* **PROBLEM**:
Upon reaching the line containing "with_reducible apply replayGather_keeps", output that line and all remaining lines exactly, through the end of the entries, and output nothing before it.

(Saved data entries)
== == ==

theorem placeProgram_keeps {r : State} {s : State} {c : Fin 8} {acct : Nat} {o : Option Nat} {first : Nat} {c0 : Bool} {b0 : Bytes} (h : Keeps r s) :
    Keeps r (placeProgram s c acct o first c0 b0) := by
  unfold placeProgram
  repeat' (first
    | with_reducible assumption
    | with_reducible apply Keeps.foldl
    | with_reducible apply fixPart_keeps
    | with_reducible apply evictAll_keeps
    | with_reducible apply grantTile_keeps
    | with_reducible apply putSections_keeps
    | with_reducible apply setStale_keeps
    | with_reducible apply setDir_keeps
    | (intro _ _ _))

theorem startProgram_keeps {r : State} {s : State} {c : Fin 8} {b0 : Bool} {im : Image} {p : Prog} {start : List W32} (h : Keeps r s) :
    Keeps r (startProgram s c b0 im p start) := by
  unfold startProgram
  repeat' (first
    | with_reducible assumption
    | with_reducible apply placeProgram_keeps
    | with_reducible apply onBankOf_keeps
    | with_reducible apply postBox_keeps
    | with_reducible apply onCore_keeps
    | with_reducible apply coreEvent_keeps
    | with_reducible apply syncMbox_keeps
    | (extract_lets -underBinder +onlyGivenNames v; refine Keeps.use (P := Keeps r v) ?_ ?_; any_goals (first | (intro hv; clear_value v) | (clear_value (e : v = _); subst e)))
    | (extract_lets -underBinder +onlyGivenNames v; clear_value v)
    | split)

theorem readyCore_keeps {r : State} {s : State} {i : Option Nat} {core : Fin 8} {b0 : Bool} {acct : Nat} {im : Image} (h : Keeps r s) :
    Keeps r (readyCore s i core b0 acct im).1 := by
  unfold readyCore
  repeat' (first
    | with_reducible assumption
    | with_reducible apply makeHot_keeps
    | with_reducible apply loadContext_keeps
    | (extract_lets -underBinder +onlyGivenNames v; refine Keeps.use (P := Keeps r v) ?_ ?_; any_goals (first | (intro hv; clear_value v) | (clear_value (e : v = _); subst e)))
    | split)

theorem holdExec_keeps {r : State} {s : State} {e : Sqe} {opc : Nat} {waited : Bool} (h : Keeps r s) :
    Keeps r (holdExec s e opc waited) := by
  unfold holdExec
  repeat' (first
    | with_reducible assumption
    | with_reducible rfl
    | split
    | with_reducible refine Keeps.mk_ ?_ ?_ ?_ ?_)

theorem dispatchRecord_keeps {r : State} {s0 : State} {s : State} {k : CmdKey} {i : Option Nat} {b0 : Bool} {c : Fin 8} {im : Image} {waited : Bool} (h : Keeps r s) :
    Keeps r (dispatchRecord s0 s k i b0 c im waited).1 := by
  unfold dispatchRecord
  repeat' (first
    | with_reducible assumption
    | with_reducible apply c0Record_keeps
    | split)

theorem execBody_keeps {r : State} {e : Sqe} {core : Fin 8} {waited : Bool} {s : State} (h : Keeps r s) :
    Keeps r (execBody e core waited s) := by
  unfold execBody
  repeat' (first
    | with_reducible assumption
    | with_reducible apply fail_keeps
    | with_reducible apply readyCore_keeps
    | with_reducible apply holdExec_keeps
    | with_reducible apply dispatchRecord_keeps
    | with_reducible apply joinSession_keeps
    | with_reducible apply poolPut_keeps
    | with_reducible apply startProgram_keeps
    | (extract_lets -underBinder +onlyGivenNames v; clear_value v)
    | split
    | with_reducible refine Keeps.ofPair (by assumption) ?_)

theorem hostWrote_keeps {r : State} {s : State} {fn : Fin 128} {a : Nat} {n : Nat} (h : Keeps r s) :
    Keeps r (hostWrote s fn a n) := by
  unfold hostWrote
  repeat' (first
    | with_reducible assumption
    | with_reducible rfl
    | with_reducible apply Keeps.foldl
    | (intro _ _ _)
    | with_reducible refine Keeps.mk_ ?_ ?_ ?_ ?_)

theorem replayCompare_keeps {r : State} {s : State} {e : Sqe} {f : FlightEntry} {rc : Bytes} {data : Bytes} (h : Keeps r s) :
    Keeps r (replayCompare s e f rc data) := by
  unfold replayCompare
  repeat' (first
    | with_reducible assumption
    | with_reducible apply endReplay_keeps)

theorem replayAttend_keeps {r : State} {s : State} {e : Sqe} {x : Sess} {f : FlightEntry} (h : Keeps r s) :
    Keeps r (replayAttend s e x f) := by
  unfold replayAttend
  repeat' (first
    | with_reducible assumption
    | with_reducible apply fail_keeps
    | with_reducible apply charge_keeps
    | with_reducible apply replayCompare_keeps
    | (extract_lets -underBinder +onlyGivenNames v; clear_value v)
    | split)

theorem replayPinned_keeps {r : State} {s : State} {e : Sqe} {f : FlightEntry} (h : Keeps r s) :
    Keeps r (replayPinned s e f) := by
  unfold replayPinned
  repeat' (first
    | with_reducible assumption
    | with_reducible apply fail_keeps
    | with_reducible apply readRun_keeps
    | with_reducible apply bump_keeps
    | with_reducible apply chargeReads_keeps
    | with_reducible apply replayCompare_keeps
    | (extract_lets -underBinder +onlyGivenNames v; clear_value v)
    | split
    | with_reducible refine Keeps.ofPair (by assumption) ?_)

theorem replayScan_keeps {r : State} {s : State} {e : Sqe} {f : FlightEntry} (h : Keeps r s) :
    Keeps r (replayScan s e f) := by
  unfold replayScan
  repeat' (first
    | with_reducible assumption
    | with_reducible apply fail_keeps
    | with_reducible apply charge_keeps
    | with_reducible apply replayCompare_keeps
    | (extract_lets -underBinder +onlyGivenNames v; clear_value v)
    | split)

theorem replayGather_keeps {r : State} {s : State} {e : Sqe} {f : FlightEntry} (h : Keeps r s) :
    Keeps r (replayGather s e f) := by
  unfold replayGather
  repeat' (first
    | with_reducible assumption
    | with_reducible apply readRows_keeps
    | with_reducible apply gatherFault_keeps
    | with_reducible apply replayCompare_keeps
    | (extract_lets -underBinder +onlyGivenNames v; clear_value v)
    | split
    | with_reducible refine Keeps.ofPair (by assumption) ?_)

theorem placeSnap_keeps {r : State} {c : Fin 8} {tag : Nat} {snap : Bytes} {a : State} {i : Nat} (h : Keeps r a) :
    Keeps r (placeSnap c tag snap a i) := by
  unfold placeSnap
  repeat' (first
    | with_reducible assumption
    | with_reducible apply writeMem_keeps)

theorem placeTile_keeps {r : State} {c : Fin 8} {a : State} {t : Nat} (h : Keeps r a) :
    Keeps r (placeTile c a t) := by
  unfold placeTile
  repeat' (first
    | with_reducible assumption
    | with_reducible apply copyRaw_keeps)

theorem replayExecute_keeps {r : State} {s : State} {e : Sqe} {x : Sess} {f : FlightEntry} {im : Image} {waited : Bool} (h : Keeps r s) :
    Keeps r (replayExecute s e x f im waited) := by
  unfold replayExecute
  repeat' (first
    | with_reducible assumption
    | with_reducible apply Keeps.foldl
    | with_reducible apply readyCore_keeps
    | with_reducible apply holdExec_keeps
    | with_reducible apply dispatchRecord_keeps
    | with_reducible apply placeSnap_keeps
    | with_reducible apply placeTile_keeps
    | with_reducible apply writeMem_keeps
    | with_reducible apply onBankOf_keeps
    | with_reducible apply startProgram_keeps
    | (extract_lets -underBinder +onlyGivenNames v; clear_value v)
    | split
    | with_reducible refine Keeps.ofPair (by assumption) ?_)

theorem replayBody_keeps {r : State} {e : Sqe} {waited : Bool} {s : State} (h : Keeps r s) :
    Keeps r (replayBody e waited s) := by
  unfold replayBody
  repeat' (first
    | with_reducible assumption
    | with_reducible apply failDw0_keeps
    | with_reducible apply holdJob_keeps
    | with_reducible apply nameSession_keeps
    | with_reducible apply replayAttend_keeps
    | with_reducible apply replayGather_keeps
    | with_reducible apply replayPinned_keeps
    | with_reducible apply replayScan_keeps
    | with_reducible apply replayExecute_keeps
    | (extract_lets -underBinder +onlyGivenNames v; refine Keeps.use (P := Keeps r v) ?_ ?_; any_goals (first | (intro hv; clear_value v) | (clear_value (e : v = _); subst e)))
    | split)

== == ==

* **RESULT OF THIS TASK**:
    | with_reducible apply replayGather_keeps
    | with_reducible apply replayPinned_keeps
    | with_reducible apply replayScan_keeps
    | with_reducible apply replayExecute_keeps
    | (extract_lets -underBinder +onlyGivenNames v; refine Keeps.use (P := Keeps r v) ?_ ?_; any_goals (first | (intro hv; clear_value v) | (clear_value (e : v = _); subst e)))
    | split)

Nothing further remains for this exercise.